American poet and professor (born 1958)

Janet Kaplan (born 1958) is an American poet and professor. She is the author of four full-length books: The Groundnote (Alice James Books, 1997), "The Glazier’s County," winner of the 2003 Poets Out Loud Prize from Fordham University Press, Dreamlife of the Philanthropist: Prose Poems & Prose Sonnets, winner of the 2011 Ernest Sandeen Prize (University of Notre Dame Press), and "Ecotones" (Eyewear Ltd., forthcoming 2021).
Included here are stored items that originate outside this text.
-- ==== Sys2Proof/Laws/Touch/Faults.lean ====
section
/-!
SUPPORT. Sys2Proof/Laws/Touch/Faults.lean: which parts of the state each operation of Machine/Faults.lean may change.
-/
set_option linter.all false
set_option maxRecDepth 4000
namespace Sys2Proof.Machine

theorem State.Touch.evict {l : List Part} {s0 s : State} (hT : State.Touch l s0 s)  (reason : Nat)
    (hl : ∀ p ∈ ([.omem, .chans, .fab, .port] : List Part), p ∈ l) : State.Touch l s0 (State.evict s reason) := by
  have k : State.Touch [.omem, .chans, .fab, .port] s (State.evict s reason) := by
    unfold State.evict
    try dsimp only
    iterate 60 all_goals try first
      | with_reducible assumption
      | with_reducible exact State.Touch.refl _ _
      | with_reducible refine State.Touch.each ?_ _ _ (fun x u hu => ?_)
      | with_reducible refine State.Touch.freeOf ?_ _ (by decide)
      | with_reducible refine State.Touch.modTask ?_ _ _ _ (by decide)
      | with_reducible refine State.Touch.redispatch ?_ _ _ (by decide)
      | with_reducible refine State.Touch.relocate ?_ _ (by decide)
      | with_reducible refine State.Touch.slotReason ?_ _ _ _ (by decide)
      | with_reducible refine State.Touch.ite ?_ ?_
      | split
  exact hT.call k hl

theorem State.Touch.discardPartial {l : List Part} {s0 s : State} (hT : State.Touch l s0 s)  (x : TaskInst)
    (hl : ∀ p ∈ ([] : List Part), p ∈ l) : State.Touch l s0 (State.discardPartial s x) := by
  have k : State.Touch [] s (State.discardPartial s x) := by
    unfold State.discardPartial
    try dsimp only
    iterate 60 all_goals try first
      | with_reducible assumption
      | with_reducible exact State.Touch.refl _ _
      | with_reducible refine State.Touch.count ?_ _
      | with_reducible refine State.Touch.ite ?_ ?_
      | split
  exact hT.call k hl

theorem State.Touch.fence {l : List Part} {s0 s : State} (hT : State.Touch l s0 s)  (q u : Nat)
    (hl : ∀ p ∈ ([.fab] : List Part), p ∈ l) : State.Touch l s0 (State.fence s q u) := by
  have k : State.Touch [.fab] s (State.fence s q u) := by
    unfold State.fence
    try dsimp only
    iterate 60 all_goals try first
      | with_reducible assumption
      | with_reducible exact State.Touch.refl _ _
      | with_reducible refine State.Touch.set ?_ _ _
      | with_reducible refine State.Touch.maskBanks ?_ _ _ (by decide)
      | with_reducible refine State.Touch.setUnit ?_ _ _ _ (by decide)
      | with_reducible refine State.Touch.ite ?_ ?_
      | split
  exact hT.call k hl

theorem State.Touch.lostRun {l : List Part} {s0 s : State} (hT : State.Touch l s0 s)  (x : TaskInst)
    (hl : ∀ p ∈ ([.omem, .chans, .fab, .port] : List Part), p ∈ l) : State.Touch l s0 (State.lostRun s x) := by
  have k : State.Touch [.omem, .chans, .fab, .port] s (State.lostRun s x) := by
    unfold State.lostRun
    try dsimp only
    iterate 60 all_goals try first
      | with_reducible assumption
      | with_reducible exact State.Touch.refl _ _
      | with_reducible refine State.Touch.count ?_ _
      | with_reducible refine State.Touch.raise ?_ _ _ _
      | with_reducible refine State.Touch.abandonInst ?_ _ _ _ (by decide)
      | with_reducible refine State.Touch.dropInst ?_ _ (by decide)
      | with_reducible refine State.Touch.modTask ?_ _ _ _ (by decide)
      | with_reducible refine State.Touch.redispatch ?_ _ _ (by decide)
      | with_reducible refine State.Touch.slotReason ?_ _ _ _ (by decide)
      | with_reducible refine State.Touch.ite ?_ ?_
      | split
  exact hT.call k hl

theorem State.Touch.unitFault {l : List Part} {s0 s : State} (hT : State.Touch l s0 s)  (q u cause : Nat)
    (hl : ∀ p ∈ ([.omem, .chans, .fab, .port] : List Part), p ∈ l) : State.Touch l s0 (State.unitFault s q u cause) := by
  have k : State.Touch [.omem, .chans, .fab, .port] s (State.unitFault s q u cause) := by
    unfold State.unitFault
    try dsimp only
    iterate 60 all_goals try first
      | with_reducible assumption
      | with_reducible exact State.Touch.refl _ _
      | with_reducible refine State.Touch.raise ?_ _ _ _
      | with_reducible refine State.Touch.discardPartial ?_ _ (by decide)
      | with_reducible refine State.Touch.evict ?_ _ (by decide)
      | with_reducible refine State.Touch.faultRecord ?_ _ _ _ _ (by decide)
      | with_reducible refine State.Touch.fence ?_ _ _ (by decide)
      | with_reducible refine State.Touch.lostRun ?_ _ (by decide)
      | with_reducible refine State.Touch.ite ?_ ?_
      | split
  exact hT.call k hl

theorem State.Touch.spareWakeDone {l : List Part} {s0 s : State} (hT : State.Touch l s0 s)  (q u : Nat) (pass : Bool)
    (hl : ∀ p ∈ ([.omem, .chans, .fab, .port] : List Part), p ∈ l) : State.Touch l s0 (State.spareWakeDone s q u pass) := by
  have k : State.Touch [.omem, .chans, .fab, .port] s (State.spareWakeDone s q u pass) := by
    unfold State.spareWakeDone
    try dsimp only
    iterate 60 all_goals try first
      | with_reducible assumption
      | with_reducible exact State.Touch.refl _ _
      | with_reducible refine State.Touch.count ?_ _
      | with_reducible refine State.Touch.raise ?_ _ _ _
      | with_reducible refine State.Touch.evict ?_ _ (by decide)
      | with_reducible refine State.Touch.faultRecord ?_ _ _ _ _ (by decide)
      | with_reducible refine State.Touch.fence ?_ _ _ (by decide)
      | with_reducible refine State.Touch.redispatch ?_ _ _ (by decide)
      | with_reducible refine State.Touch.setUnit ?_ _ _ _ (by decide)
      | with_reducible refine State.Touch.startRerun ?_ _ _ _ _ (by decide)
      | with_reducible refine State.Touch.unmaskBanks ?_ _ _ (by decide)
      | with_reducible refine State.Touch.ite ?_ ?_
      | split
  exact hT.call k hl

theorem State.Touch.retireBank {l : List Part} {s0 s : State} (hT : State.Touch l s0 s)  (q b cause : Nat)
    (hl : ∀ p ∈ ([.omem, .chans, .fab, .port] : List Part), p ∈ l) : State.Touch l s0 (State.retireBank s q b cause) := by
  have k : State.Touch [.omem, .chans, .fab, .port] s (State.retireBank s q b cause) := by
    unfold State.retireBank
    try dsimp only
    iterate 60 all_goals try first
      | with_reducible assumption
      | with_reducible exact State.Touch.refl _ _
      | with_reducible refine State.Touch.set ?_ _ _
      | with_reducible refine State.Touch.count ?_ _
      | with_reducible refine State.Touch.raise ?_ _ _ _
      | with_reducible refine State.Touch.evict ?_ _ (by decide)
      | with_reducible refine State.Touch.faultRecord ?_ _ _ _ _ (by decide)
      | with_reducible refine State.Touch.ite ?_ ?_
      | split
  exact hT.call k hl

theorem State.Touch.isolate {l : List Part} {s0 s : State} (hT : State.Touch l s0 s)  (g : Nat)
    (hl : ∀ p ∈ ([.fab] : List Part), p ∈ l) : State.Touch l s0 (State.isolate s g) := by
  have k : State.Touch [.fab] s (State.isolate s g) := by
    unfold State.isolate
    try dsimp only
    iterate 60 all_goals try first
      | with_reducible assumption
      | with_reducible exact State.Touch.refl _ _
      | with_reducible refine State.Touch.set ?_ _ _
      | with_reducible refine State.Touch.each ?_ _ _ (fun x u hu => ?_)
      | with_reducible refine State.Touch.arbMask ?_ _ _ (by decide)
      | with_reducible refine State.Touch.discardPartial ?_ _ (by decide)
      | with_reducible refine State.Touch.maskBanks ?_ _ _ (by decide)
      | with_reducible refine State.Touch.ite ?_ ?_
      | split
  exact hT.call k hl

theorem State.Touch.altIn {l : List Part} {s0 s : State} (hT : State.Touch l s0 s)  (g v : Nat)
    (hl : ∀ p ∈ ([] : List Part), p ∈ l) : State.Touch l s0 (State.altIn s g v) := by
  have k : State.Touch [] s (State.altIn s g v) := by
    unfold State.altIn
    try dsimp only
    iterate 60 all_goals try first
      | with_reducible assumption
      | with_reducible exact State.Touch.refl _ _
      | with_reducible refine State.Touch.set ?_ _ _
      | with_reducible refine State.Touch.each ?_ _ _ (fun x u hu => ?_)
      | with_reducible refine State.Touch.ite ?_ ?_
      | split
  exact hT.call k hl

theorem State.Touch.moveRegion {l : List Part} {s0 s : State} (hT : State.Touch l s0 s)  (g : Nat)
    (hl : ∀ p ∈ ([.omem, .chans, .fab, .slv, .port] : List Part), p ∈ l) : State.Touch l s0 (State.moveRegion s g) := by
  have k : State.Touch [.omem, .chans, .fab, .slv, .port] s (State.moveRegion s g) := by
    unfold State.moveRegion
    try dsimp only
    iterate 60 all_goals try first
      | with_reducible assumption
      | with_reducible exact State.Touch.refl _ _
      | with_reducible refine State.Touch.each ?_ _ _ (fun x u hu => ?_)
      | with_reducible refine State.Touch.altIn ?_ _ _ (by decide)
      | with_reducible refine State.Touch.evict ?_ _ (by decide)
      | with_reducible refine State.Touch.slvCold ?_ _ (by decide)
      | with_reducible refine State.Touch.ite ?_ ?_
      | split
  exact hT.call k hl

theorem State.Touch.safeOut {l : List Part} {s0 s : State} (hT : State.Touch l s0 s)  (i : Nat) (b : List Byte)
    (hl : ∀ p ∈ ([.mgt, .chans, .can, .eth, .ana] : List Part), p ∈ l) : State.Touch l s0 (State.safeOut s i b) := by
  have k : State.Touch [.mgt, .chans, .can, .eth, .ana] s (State.safeOut s i b) := by
    unfold State.safeOut
    try dsimp only
    iterate 60 all_goals try first
      | with_reducible assumption
      | with_reducible exact State.Touch.refl _ _
      | with_reducible refine State.Touch.count ?_ _
      | with_reducible refine State.Touch.fillSlot ?_ _ _ _ _ (by decide)
      | with_reducible refine State.Touch.modChan ?_ _ _ _ (by decide)
      | with_reducible refine State.Touch.ite ?_ ?_
      | split
  exact hT.call k hl

theorem State.Touch.giveUpRole {l : List Part} {s0 s : State} (hT : State.Touch l s0 s) 
    (hl : ∀ p ∈ ([.mgt, .chans, .fab, .ctl, .can, .eth, .ana, .grp] : List Part), p ∈ l) : State.Touch l s0 (State.giveUpRole s) := by
  have k : State.Touch [.mgt, .chans, .fab, .ctl, .can, .eth, .ana, .grp] s (State.giveUpRole s) := by
    unfold State.giveUpRole
    try dsimp only
    iterate 60 all_goals try first
      | with_reducible assumption
      | with_reducible exact State.Touch.refl _ _
      | with_reducible refine State.Touch.set ?_ _ _
      | with_reducible refine State.Touch.each ?_ _ _ (fun x u hu => ?_)
      | with_reducible refine State.Touch.aoutSafe ?_ (by decide)
      | with_reducible refine State.Touch.canRole ?_ _ (by decide)
      | with_reducible refine State.Touch.ctlFlush ?_ (by decide)
      | with_reducible refine State.Touch.dropTasks ?_ (by decide)
      | with_reducible refine State.Touch.modGrp ?_ _ (by decide)
      | with_reducible refine State.Touch.roleOutputs ?_ _ (by decide)
      | with_reducible refine State.Touch.sendMarker ?_ _ _ _ _ (by decide)
      | with_reducible refine State.Touch.slhSync ?_ (by decide)
      | with_reducible refine State.Touch.ite ?_ ?_
      | split
  exact hT.call k hl

theorem State.Touch.partLost {l : List Part} {s0 s : State} (hT : State.Touch l s0 s) 
    (hl : ∀ p ∈ ([.mgt, .chans, .fab, .ctl, .alc, .can, .eth, .ana, .srv, .grp, .port] : List Part), p ∈ l) : State.Touch l s0 (State.partLost s) := by
  have k : State.Touch [.mgt, .chans, .fab, .ctl, .alc, .can, .eth, .ana, .srv, .grp, .port] s (State.partLost s) := by
    unfold State.partLost
    try dsimp only
    iterate 60 all_goals try first
      | with_reducible assumption
      | with_reducible exact State.Touch.refl _ _
      | with_reducible refine State.Touch.set ?_ _ _
      | with_reducible refine State.Touch.raise ?_ _ _ _
      | with_reducible refine State.Touch.each ?_ _ _ (fun x u hu => ?_)
      | with_reducible refine State.Touch.dropTasks ?_ (by decide)
      | with_reducible refine State.Touch.giveUpRole ?_ (by decide)
      | with_reducible refine State.Touch.modLoop ?_ _ _ (by decide)
      | with_reducible refine State.Touch.releaseTimed ?_ (by decide)
      | with_reducible refine State.Touch.safeOut ?_ _ _ (by decide)
      | with_reducible refine State.Touch.safeThr ?_ _ _ (by decide)
      | with_reducible refine State.Touch.ite ?_ ?_
      | split
  exact hT.call k hl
Her honors include fellowships at Yaddo, The Virginia Center for Creative Arts, and the Ragdale Foundation in Illinois. She has received the Bronx Council on the Arts’ BRIO award for Excellence in Poetry and a New York Foundation for the Arts Fellowship in Poetry. In 2011, her limited edition chapbook, Ascending Descending (BroBroo Books), was adapted to the opera in a soprano song cycle by Martin Hennessy.

==Education==
Kaplan attended Lehman College and Columbia University. She earned her MFA from Sarah Lawrence College.

==Career==
For several years, Kaplan worked as Poet in Residence at Fordham University. She currently teaches poetry and creative writing at Hofstra University, where she edits AMP, an international digital literary magazine. From 2011 to 2015 she edited, designed, and published Red Glass Books, a small press with titles from Kate Greenstreet, Edwin Torres, Margaret Diehl, and Patricia Spears Jones, among others.